As illustrated in FIG. 13B, when the sintering step S8 is performed in a state where the filling opening 92 of the main body 63A is sealed by the sealing member 63B formed as described above, the sealing member 63B is bonded to the outer edge portion of the filling opening 92, and the three dimensionally modeled object 64 integrated with the main body 63A is formed. In this case, in the example of FIGS. 13A and 13B, since the outer edge shape of the sealing member 63B as viewed in the Z direction is formed to be the same shape as the outer edge shape of the main body 63A, a joining portion between the main body 63A and the sealing member 63B can be made flush, and an integral structure without a sense of discomfort can be obtained.


In the structure in which the filling opening 92 and the sealing member 63B are provided as illustrated in FIGS. 13A and 13B, it is preferable that the excess powder 50 in the cavity 81 is removed through the filling opening 92 in the powder removing step S5. Thus, the excess powder 50 in the cavity 81 can be removed through the filling opening 92 having a larger opening area than the openings 82 and 83, and therefore, the excess powder 50 can be removed from the cavity 81 in a shorter time in the powder removing step, and the powder removing operation can be performed more easily in addition to the filling step.



FIGS. 14A to 14C are schematic diagrams illustrating a ninth example of a structure of the modeled object. FIG. 15 is a cross-sectional diagram taken along line A-A in FIG. 14C. As illustrated in FIGS. 14A to 15, in the modeled object (green body 63) of the ninth example, a structure for preventing the sealing member 63B from coming off is provided in the eighth example of FIGS. 13A and 13B.


As illustrated in FIGS. 14A to 15, in the ninth example, a pair of standing portions 63A4 and 63A5 are provided to stand on the Z positive direction side from the end surface 63A1 of the main body 63A where the filling opening 92 is provided. The pair of standing portions 63A4 and 63A5 are provided in portions corresponding to a pair of opposite sides among four sides of the rectangular shape of the end surface 63A1, and in the example of FIGS. 14A to 14C, the pair of standing portions 63A2 and 63A3 are provided to extend in the X direction along the side surfaces SL and SL on which the openings 82 and 83 are provided, respectively. On the other hand, the sealing member 63B is formed to have a width dimension in the Y direction so as to be fitted between the pair of standing portions 63A4 and 63A5.
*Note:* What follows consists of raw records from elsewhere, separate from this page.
/-- V41, V42. -/
theorem test_ADD_byte :
    after (((start 0x7002).setReg 0 0xFF).setReg 15 0x77) (fun t => (t.reg 0, t.reg 15)) = some (0x01, 0x77) ∧
    after ((start 0x7F01).setReg 15 0xFF) (·.reg 15) = some 0x00 := by decide

/-- V43. -/
theorem test_LD_reg : after ((start 0x8120).setReg 2 0x99) (fun t => (t.reg 1, t.reg 2)) = some (0x99, 0x99) := by
  decide

/-- V44. -/
theorem test_OR : after ((((start 0x8121).setReg 1 0xF0).setReg 2 0x0F).setReg 15 0x55) (fun t => (t.reg 1, t.reg 15)) =
    some (0xFF, 0x55) := by decide

/-- V45. -/
theorem test_AND : after (((start 0x8122).setReg 1 0xF0).setReg 2 0x3C) (·.reg 1) = some 0x30 := by decide

/-- V46. -/
theorem test_XOR : after (((start 0x8123).setReg 1 0xFF).setReg 2 0x0F) (·.reg 1) = some 0xF0 := by decide

/-- S7, V49, V50, V52. -/
theorem test_ADD :
    after (((start 0x8014).setReg 0 0xFF).setReg 1 0x01) (fun t => (t.reg 0, t.reg 15)) = some (0x00, 1) ∧
    after (((start 0x8014).setReg 0 0x7F).setReg 1 0x80) (fun t => (t.reg 0, t.reg 15)) = some (0xFF, 0) ∧
    after ((start 0x8004).setReg 0 0x81) (fun t => (t.reg 0, t.reg 15)) = some (0x02, 1) ∧
    after (((start 0x80F4).setReg 0 0x10).setReg 15 0x01) (fun t => (t.reg 0, t.reg 15)) = some (0x11, 0) := by
  decide

/-- V51. -/
theorem test_ADD_VF : after (((start 0x8F14).setReg 15 0xFF).setReg 1 0x01) (·.reg 15) = some 1 ∧
    after (under resultLast (((start 0x8F14).setReg 15 0xFF).setReg 1 0x01)) (·.reg 15) = some 0x00 := by decide

/-- S8, V53, V54. -/
theorem test_SUB :
    after (((start 0x8015).setReg 0 0x05).setReg 1 0x0A) (fun t => (t.reg 0, t.reg 15)) = some (0xFB, 0) ∧
    after (((start 0x8015).setReg 0 0x0A).setReg 1 0x05) (fun t => (t.reg 0, t.reg 15)) = some (0x05, 1) ∧
    after (((start 0x8015).setReg 0 0x07).setReg 1 0x07) (fun t => (t.reg 0, t.reg 15)) = some (0x00, 1) := by
  decide

/-- V56. -/
theorem test_SUB_VF : after (((start 0x8F15).setReg 15 0x05).setReg 1 0x0A) (·.reg 15) = some 0 ∧
    after (under resultLast (((start 0x8F15).setReg 15 0x05).setReg 1 0x0A)) (·.reg 15) = some 0xFB := by decide

/-- V57, V58. -/
theorem test_SUBN :
    after (((start 0x8017).setReg 0 0x05).setReg 1 0x0A) (fun t => (t.reg 0, t.reg 15)) = some (0x05, 1) ∧
    after (((start 0x8017).setReg 0 0x0A).setReg 1 0x05) (fun t => (t.reg 0, t.reg 15)) = some (0xFB, 0) := by
  decide

/-- V60, V63, V64. -/
theorem test_SHR :
    after ((start 0x8106).setReg 1 0x05) (fun t => (t.reg 1, t.reg 15)) = some (0x02, 1) ∧
    after (((start 0x8126).setReg 1 0x04).setReg 2 0xFF) (fun t => (t.reg 1, t.reg 15)) = some (0x02, 0) ∧
    after ((start 0x8FF6).setReg 15 0xFF) (·.reg 15) = some 0x00 := by decide

/-- V65, V66. -/
theorem test_SHL :
    after ((start 0x820E).setReg 2 0x08) (fun t => (t.reg 2, t.reg 15)) = some (0x10, 1) ∧
    after (under bit3Raw ((start 0x820E).setReg 2 0x08)) (·.reg 15) = some 0x08 ∧
    after (under bit7 ((start 0x820E).setReg 2 0x08)) (·.reg 15) = some 0 ∧
    after ((start 0x820E).setReg 2 0x80) (fun t => (t.reg 2, t.reg 15)) = some (0x00, 0) ∧
    after (under bit7 ((start 0x820E).setReg 2 0x80)) (·.reg 15) = some 1 := by decide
In the pair of standing portions 63A4 and 63A5, grooves 63A6 and 63A7 are provided along the extending direction of the standing portions 63A4 and 63A5 on the facing surfaces on the center side of the main body 63A facing each other. On the other hand, the sealing member 63B is provided with streaks 63B2 and 63B3 along the longitudinal direction of the side surface on the side surface facing the facing surface. The streaks 63B2 and 63B3 are formed so as to be fitted to the grooves 63A6 and 63A7, respectively. The grooves 63A6 and 63A7 are provided to the end portions of the standing portions 63A4 and 63A5 in the X direction, and thus, the streaks 63B2 and 63B3 are provided so as to be fitted from the X direction.
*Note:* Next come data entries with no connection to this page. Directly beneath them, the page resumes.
-- ==== Sys2Proof/Tests/Slice0.lean ====
section
/-! SUPPORT. Small tests with expected results from the spec, and for every statement with hypotheses a witness that meets
them. -/

namespace Sys2Proof.Tests
open Sys2Proof Sys2Proof.Machine

/-! ### Helper states -/

/-- The base state F0 of 95_test_vectors.md, with a byte on DATA. -/
def fetchState (d : Byte) : State :=
  { State.reset with
    pins := { State.reset.pins with addr := 0x4000#16, data := d }
    regs := { State.reset.regs with s := 0xF0#8, p := 0x26#8, pc := 0x4000#16 }
    cyc := 7
    resetPending := false }

/-- A state inside the 0x00 sequence, with the register values of V-B1. -/
def midState (k : Nat) (r : EntryReason) : State :=
  { fetchState 0x00#8 with
    pins := { State.reset.pins with sync := false }
    regs := { State.reset.regs with s := 0xFD#8, p := 0x26#8, pc := 0x8000#16 }
    cyc := k
    reason := r }

/-- One step from `s` answers a next state of which `p` holds. -/
def stepsTo (s : State) (p : State → Bool) : Bool :=
  match step s with
  | .next t => p t
  | .fault _ => false
  | .refused _ => false

/-! ### The check that well-formedness makes -/

/-- 00_scope.md R6: a byte outside ADMITTED_OPCODES is refused. -/
theorem test_opcodeAdmitted_refuses : opcodeAdmitted 0x00#8 = true ∧ opcodeAdmitted 0x01#8 = false ∧
    opcodeAdmitted 0xEA#8 = false ∧ opcodeAdmitted 0xFF#8 = false := by decide

/-- The refused byte is no instruction, and the instruction is well formed. -/
theorem test_wellFormed_smoke : Instr.brk.wellFormed = true ∧ decodeTableWord 8 0xEA = none := by decide

/-! ### Decoding: words written out from 30_encoding.md R64, R67 -/

/-- The byte 00000000, bits 7 down to 0, is BRK. -/
theorem test_decode_brk_word : decode 0b00000000#8 = .instr .brk ∧ decodeTableWord 8 0b00000000 = some .brk := by decide

/-- One set bit anywhere makes another opcode. -/
theorem test_decode_one_bit_off : decode 0b00000001#8 = .unimplemented 0x01#8 ∧
    decode 0b10000000#8 = .unimplemented 0x80#8 ∧ decode 0b00010000#8 = .unimplemented 0x10#8 := by decide

/-! ### BRK and the fetch step: one step each -/

/-- V-K3: BRK at 0xFFFF. Cycle 1 wraps PC and pushes 0x00; with S = 0x00 the push goes to 0x01FF (V-K2). -/
theorem test_brk_cycle_one_wraps :
    stepsTo
      { midState 1 .softwareBreak with
        regs := { (midState 1 .softwareBreak).regs with pc := 0xFFFF#16, s := 0x00#8 } }
     
      (fun t => decide (t.regs.pc = 0x0000#16 ∧ t.regs.s = 0xFF#8 ∧ t.busCycle = ⟨.write, 0x01FF#16, 0x00#8, false⟩)) =
        true := by
  decide

/-- V-K10 and V-K5: the image is composed before I is set, with bit 4 for SoftwareBreak. -/
theorem test_brk_cycle_three_image :
    stepsTo { midState 3 .softwareBreak with regs := { (midState 3 .softwareBreak).regs with p := 0xE3#8 } }
      (fun t => decide (t.pins.data = 0xF3#8 ∧ t.readP = 0xE7#8 ∧ t.ad = 0xFFFE#16)) = true := by decide

/-- V-F5: an NMI edge discards 0xEA; no fault. -/
theorem test_fetch_nmi_edge :
    stepsTo ((fetchState 0xEA#8).setNMI true)
      (fun t => decide (t.ir = 0x00#8 ∧ t.reason = .nmi ∧ t.nmiLast = true ∧ t.nmiPending = false ∧ t.fault = none)) =
        true := by
  decide

/-- V-F11: reset beats both, and the NMI edge is kept. -/
theorem test_fetch_reset_beats_nmi :
    stepsTo { ((fetchState 0x00#8).setNMI true).setIRQ true with resetPending := true }
      (fun t => decide (t.reason = .reset ∧ t.resetPending = false ∧ t.nmiLast = true ∧ t.nmiPending = true)) =
        true := by
  decide

/-- V-F2: 0xEA faults at cycle 0 and PC stays. -/
theorem test_fetch_unimplemented :
    stepsTo (fetchState 0xEA#8)
      (fun t => decide (t.fault = some (.unimplementedInstruction 0xEA#8 0) ∧ t.regs.pc = 0x4000#16 ∧ t.cyc = 0)) =
        true := by
  decide

/-- V-P1: setData truncates. -/
theorem test_setData_truncates : (State.reset.setData 0x1A5).readData = 0xA5#8 := by decide

/-! ### Witnesses: the hypotheses of each statement are met -/

theorem witness_DecoderIsTotalOnBytes : (0x00#8 : Byte) = 0x00#8 ∧ (0x01#8 : Byte) ≠ 0x00#8 ∧ (0xFF#8 : Byte) ≠ 0x00#8 := by
  decide

theorem witness_DecodeAndEncodeAgree : Instr.brk.wellFormed = true ∧ decode 0x00#8 = .instr .brk := by decide

theorem witness_StepRunsTheDecodedInstruction :
    State.reset.fault = none ∧ decode State.reset.beginStep.ir = .instr .brk ∧
    (fetchState 0x01#8).fault = none ∧ decode (fetchState 0x01#8).beginStep.ir = .unimplemented 0x01#8 := by decide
As illustrated in FIG. 14A, in the filling step S6, as a first stage, the second powder 52 is filled into the cavity 81 inside the main body 63A of the green body 63 from the filling opening 92.
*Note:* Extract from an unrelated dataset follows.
-- ==== Sys2Proof/Syntax.lean ====
section
/-! DEFINITION. The commands of the module: one constructor for each row of the opcode table, with the row's operands.
Every command carries the chronometer reading in ns at which it reaches the module (`now`). -/

namespace Sys2Proof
As illustrated in FIG. 14B, in the filling step S6, as a second stage, after the second powder 52 is filled into the cavity 81, the streaks 63B2 and 63B3 of the sealing member 63B are fitted into the grooves 63A6 and 63A7 of the main body 63A from, for example, the X positive direction side. As a result, the sealing member 63B is slid in the negative X direction while gradually closing the filling opening 92 between the pair of the standing portions 63A4 and 63A5 of the main body 63A.


As illustrated in FIG. 14C, in the filling step S6, as a third stage, the sealing member 63B is further slid to the X negative direction side, and reaches the end portion of the main body 63A on the X negative direction side, and finally, the filling opening 92 is sealed by the sealing member 63B.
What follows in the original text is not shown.